The line containing "addRoundKey (shiftRows (subBytes m)) rk 10" marks the end: restate word for word every line from the first line of the entries below through that one.
Information provided below:
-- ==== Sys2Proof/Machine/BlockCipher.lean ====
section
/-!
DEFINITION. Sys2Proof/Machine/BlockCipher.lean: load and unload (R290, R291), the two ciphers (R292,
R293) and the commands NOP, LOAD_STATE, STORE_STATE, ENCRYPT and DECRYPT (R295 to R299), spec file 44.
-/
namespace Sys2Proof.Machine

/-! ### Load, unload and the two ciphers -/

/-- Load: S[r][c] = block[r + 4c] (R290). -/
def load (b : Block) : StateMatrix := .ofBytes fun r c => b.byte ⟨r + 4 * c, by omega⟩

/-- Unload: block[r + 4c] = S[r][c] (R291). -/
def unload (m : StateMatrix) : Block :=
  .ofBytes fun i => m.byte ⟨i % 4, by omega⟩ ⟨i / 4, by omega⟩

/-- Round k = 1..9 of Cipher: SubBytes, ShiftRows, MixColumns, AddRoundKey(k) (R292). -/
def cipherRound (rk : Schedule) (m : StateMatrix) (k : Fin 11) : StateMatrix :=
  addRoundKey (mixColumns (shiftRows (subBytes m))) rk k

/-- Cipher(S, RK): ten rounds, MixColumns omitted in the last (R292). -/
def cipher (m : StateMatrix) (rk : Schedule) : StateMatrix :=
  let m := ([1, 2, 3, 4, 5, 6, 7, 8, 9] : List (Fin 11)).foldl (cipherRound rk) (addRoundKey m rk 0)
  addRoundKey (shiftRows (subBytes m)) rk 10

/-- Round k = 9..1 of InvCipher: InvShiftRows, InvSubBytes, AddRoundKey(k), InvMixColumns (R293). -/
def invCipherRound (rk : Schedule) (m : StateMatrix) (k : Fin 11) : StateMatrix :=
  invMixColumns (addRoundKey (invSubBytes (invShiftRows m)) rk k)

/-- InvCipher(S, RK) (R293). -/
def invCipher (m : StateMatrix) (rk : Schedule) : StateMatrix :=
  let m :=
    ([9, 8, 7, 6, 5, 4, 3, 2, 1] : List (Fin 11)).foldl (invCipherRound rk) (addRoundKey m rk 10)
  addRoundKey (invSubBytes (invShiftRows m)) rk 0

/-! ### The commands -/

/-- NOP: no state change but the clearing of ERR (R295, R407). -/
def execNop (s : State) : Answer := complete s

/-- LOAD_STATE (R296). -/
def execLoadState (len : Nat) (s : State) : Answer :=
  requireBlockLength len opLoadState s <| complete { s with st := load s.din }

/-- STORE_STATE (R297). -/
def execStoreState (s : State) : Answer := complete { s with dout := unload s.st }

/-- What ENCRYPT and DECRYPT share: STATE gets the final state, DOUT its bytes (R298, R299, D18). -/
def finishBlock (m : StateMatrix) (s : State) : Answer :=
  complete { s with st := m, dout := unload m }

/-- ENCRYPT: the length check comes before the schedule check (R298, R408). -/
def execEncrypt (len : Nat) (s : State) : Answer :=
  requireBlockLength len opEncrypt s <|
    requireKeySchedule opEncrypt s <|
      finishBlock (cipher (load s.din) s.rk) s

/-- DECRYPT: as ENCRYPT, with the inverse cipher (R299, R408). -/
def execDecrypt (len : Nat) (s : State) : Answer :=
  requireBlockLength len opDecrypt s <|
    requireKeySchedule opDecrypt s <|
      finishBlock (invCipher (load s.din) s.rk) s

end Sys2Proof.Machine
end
End of Information provided.
Result of the exercise
-- ==== Sys2Proof/Machine/BlockCipher.lean ====
section
/-!
DEFINITION. Sys2Proof/Machine/BlockCipher.lean: load and unload (R290, R291), the two ciphers (R292,
R293) and the commands NOP, LOAD_STATE, STORE_STATE, ENCRYPT and DECRYPT (R295 to R299), spec file 44.
-/
namespace Sys2Proof.Machine

/-! ### Load, unload and the two ciphers -/

/-- Load: S[r][c] = block[r + 4c] (R290). -/
def load (b : Block) : StateMatrix := .ofBytes fun r c => b.byte ⟨r + 4 * c, by omega⟩

/-- Unload: block[r + 4c] = S[r][c] (R291). -/
def unload (m : StateMatrix) : Block :=
  .ofBytes fun i => m.byte ⟨i % 4, by omega⟩ ⟨i / 4, by omega⟩

/-- Round k = 1..9 of Cipher: SubBytes, ShiftRows, MixColumns, AddRoundKey(k) (R292). -/
def cipherRound (rk : Schedule) (m : StateMatrix) (k : Fin 11) : StateMatrix :=
  addRoundKey (mixColumns (shiftRows (subBytes m))) rk k

/-- Cipher(S, RK): ten rounds, MixColumns omitted in the last (R292). -/
def cipher (m : StateMatrix) (rk : Schedule) : StateMatrix :=
  let m := ([1, 2, 3, 4, 5, 6, 7, 8, 9] : List (Fin 11)).foldl (cipherRound rk) (addRoundKey m rk 0)
  addRoundKey (shiftRows (subBytes m)) rk 10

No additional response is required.